### Records to process
- Opening Delimiter -
/-- Link A holds steering, link B does not; at reset the tables are not ready. -/
theorem witness_RefusalsAreTestedInTheirOrder :
    live.held = none ∧ mutates (.commitMap .b) = some (.b, 11) ∧ live.holder ≠ some .b ∧ live.holder = some .a ∧
    live.tablesReady = true ∧ ({ live with tablesReady := false } : State).holder = some .a ∧
    32 ≤ (32#8).toNat ∧ (32#8).toNat ≠ 255 ∧ 4 ≤ (4#8).toNat ∧ 8192 ≤ (8192#16).toNat ∧ 1024 ≤ (1024#16).toNat := by
  decide

theorem witness_ArgumentBytesAreReadAsListed :
    membersArg [63, 0, 63] = some [0, 63] ∧ membersArg [64] = none ∧ membersArg (List.replicate 65 0) = none := by
  decide

theorem witness_SteeringAndTimingSettings :
    live.held = none ∧ State.reset.holder = none ∧ live.holder = some .a ∧ MgmtLink.a ≠ .b ∧ live.holder ≠ some .b ∧
    live.claimTimer = some 20000000 ∧ live.claimTimer ≠ some 19999999 ∧ windowArg 4 = some .off ∧
    timeoutArg 3 = some .ms1000 ∧ windowArg 5 = none ∧ timeoutArg 4 = none := by decide

/-- Hold turned off under a hold in force on an UP port; enable turned on and off; a turn of 16, a threshold of 0. -/
theorem witness_SetPortReplacesSettingsAndMovesThePort :
    live.held = none ∧ live.holder = some .a ∧ settingsArg 1 1 3 31 16 1 = none ∧ settingsArg 1 1 3 31 15 0 = none ∧
    settingsArg 1 0 3 31 15 255 = some ⟨true, false, .sole, 31, 15, 255⟩ ∧
    settingsArg 0 0 0 0 0 1 = some ⟨false, false, .round, 0, 0, 1⟩ ∧ (31 : Port).val = (31#8).toNat ∧
    (queued 12 true false).holder = some .a ∧ ((queued 12 true false).intakes.get 0).hold = true := by decide

theorem witness_FabricRestartClearsSchedulingState : busy.held = none ∧ busy.holder = some .a := by decide

/-- `live` with `n` staged entries, for D0 upwards. -/
def staged (n : Nat) : State :=
  { live with staging := ((List.finRange 64).take n).map fun d => ⟨d, .void⟩ }

theorem witness_StagingHoldsOneEntryForADestination :
    (staged 16).held = none ∧ (staged 16).holder = some .a ∧ (staged 16).tablesReady = true ∧ 64 ≤ (64#8).toNat ∧
    mappingArg 2 255 = none ∧ mappingArg 3 0 = none ∧ mappingArg 2 31 = some (.active 31) ∧
    (63 : Dest).val = (63#8).toNat ∧
    (staged 2).staging = [⟨0, .void⟩] ++ ⟨1, .void⟩ :: [] ∧ (∀ x ∈ [StagedEntry.mk 0 .void], x.dest ≠ 1) ∧
    (∀ x ∈ (staged 15).staging, x.dest ≠ 63) ∧ (staged 15).staging.length < 16 ∧
    (∀ x ∈ (staged 16).staging, x.dest ≠ 63) ∧ 16 ≤ (staged 16).staging.length := by decide

theorem witness_CommitAppliesTheWholeStagingList :
    (staged 16).held = none ∧ (staged 16).holder = some .a ∧ (staged 16).tablesReady = true ∧ live.staging = [] ∧
    (staged 16).staging ≠ [] ∧ ((staged 16).staging.map StagedEntry.dest).Nodup := by decide

theorem witness_TableReadsReturnTheTables :
    live.held = none ∧ live.tablesReady = true ∧ (1023 : Group).val = (1023#16).toNat ∧ (31 : Port).val = (31#8).toNat := by
  decide

theorem witness_WriteGroupReplacesTheEntryWhole :
    live.held = none ∧ live.holder = some .a ∧ live.tablesReady = true ∧ (1023 : Group).val = (1023#16).toNat ∧
    flagArg 1 = some true ∧ flagArg 0 = some false ∧ membersArg [63, 0, 63] = some [0, 63] ∧ flagArg 2 = none ∧
    membersArg (List.replicate 65 0) = none := by decide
- Closing Delimiter -
### Work instruction
Produce the material again exactly as it is shown above.

### Output of the task
/-- Link A holds steering, link B does not; at reset the tables are not ready. -/
theorem witness_RefusalsAreTestedInTheirOrder :
    live.held = none ∧ mutates (.commitMap .b) = some (.b, 11) ∧ live.holder ≠ some .b ∧ live.holder = some .a ∧
    live.tablesReady = true ∧ ({ live with tablesReady := false } : State).holder = some .a ∧
    32 ≤ (32#8).toNat ∧ (32#8).toNat ≠ 255 ∧ 4 ≤ (4#8).toNat ∧ 8192 ≤ (8192#16).toNat ∧ 1024 ≤ (1024#16).toNat := by
  decide

theorem witness_ArgumentBytesAreReadAsListed :
    membersArg [63, 0, 63] = some [0, 63] ∧ membersArg [64] = none ∧ membersArg (List.replicate 65 0) = none := by
  decide

theorem witness_SteeringAndTimingSettings :
    live.held = none ∧ State.reset.holder = none ∧ live.holder = some .a ∧ MgmtLink.a ≠ .b ∧ live.holder ≠ some .b ∧
    live.claimTimer = some 20000000 ∧ live.claimTimer ≠ some 19999999 ∧ windowArg 4 = some .off ∧
    timeoutArg 3 = some .ms1000 ∧ windowArg 5 = none ∧ timeoutArg 4 = none := by decide

/-- Hold turned off under a hold in force on an UP port; enable turned on and off; a turn of 16, a threshold of 0. -/
theorem witness_SetPortReplacesSettingsAndMovesThePort :
    live.held = none ∧ live.holder = some .a ∧ settingsArg 1 1 3 31 16 1 = none ∧ settingsArg 1 1 3 31 15 0 = none ∧
    settingsArg 1 0 3 31 15 255 = some ⟨true, false, .sole, 31, 15, 255⟩ ∧
    settingsArg 0 0 0 0 0 1 = some ⟨false, false, .round, 0, 0, 1⟩ ∧ (31 : Port).val = (31#8).toNat ∧
    (queued 12 true false).holder = some .a ∧ ((queued 12 true false).intakes.get 0).hold = true := by decide

theorem witness_FabricRestartClearsSchedulingState : busy.held = none ∧ busy.holder = some .a := by decide

/-- `live` with `n` staged entries, for D0 upwards. -/
def staged (n : Nat) : State :=
  { live with staging := ((List.finRange 64).take n).map fun d => ⟨d, .void⟩ }

theorem witness_StagingHoldsOneEntryForADestination :
    (staged 16).held = none ∧ (staged 16).holder = some .a ∧ (staged 16).tablesReady = true ∧ 64 ≤ (64#8).toNat ∧
    mappingArg 2 255 = none ∧ mappingArg 3 0 = none ∧ mappingArg 2 31 = some (.active 31) ∧
    (63 : Dest).val = (63#8).toNat ∧
    (staged 2).staging = [⟨0, .void⟩] ++ ⟨1, .void⟩ :: [] ∧ (∀ x ∈ [StagedEntry.mk 0 .void], x.dest ≠ 1) ∧
    (∀ x ∈ (staged 15).staging, x.dest ≠ 63) ∧ (staged 15).staging.length < 16 ∧
    (∀ x ∈ (staged 16).staging, x.dest ≠ 63) ∧ 16 ≤ (staged 16).staging.length := by decide

theorem witness_CommitAppliesTheWholeStagingList :
    (staged 16).held = none ∧ (staged 16).holder = some .a ∧ (staged 16).tablesReady = true ∧ live.staging = [] ∧
    (staged 16).staging ≠ [] ∧ ((staged 16).staging.map StagedEntry.dest).Nodup := by decide

theorem witness_TableReadsReturnTheTables :
    live.held = none ∧ live.tablesReady = true ∧ (1023 : Group).val = (1023#16).toNat ∧ (31 : Port).val = (31#8).toNat := by
  decide

theorem witness_WriteGroupReplacesTheEntryWhole :
    live.held = none ∧ live.holder = some .a ∧ live.tablesReady = true ∧ (1023 : Group).val = (1023#16).toNat ∧
    flagArg 1 = some true ∧ flagArg 0 = some false ∧ membersArg [63, 0, 63] = some [0, 63] ∧ flagArg 2 = none ∧
    membersArg (List.replicate 65 0) = none := by decide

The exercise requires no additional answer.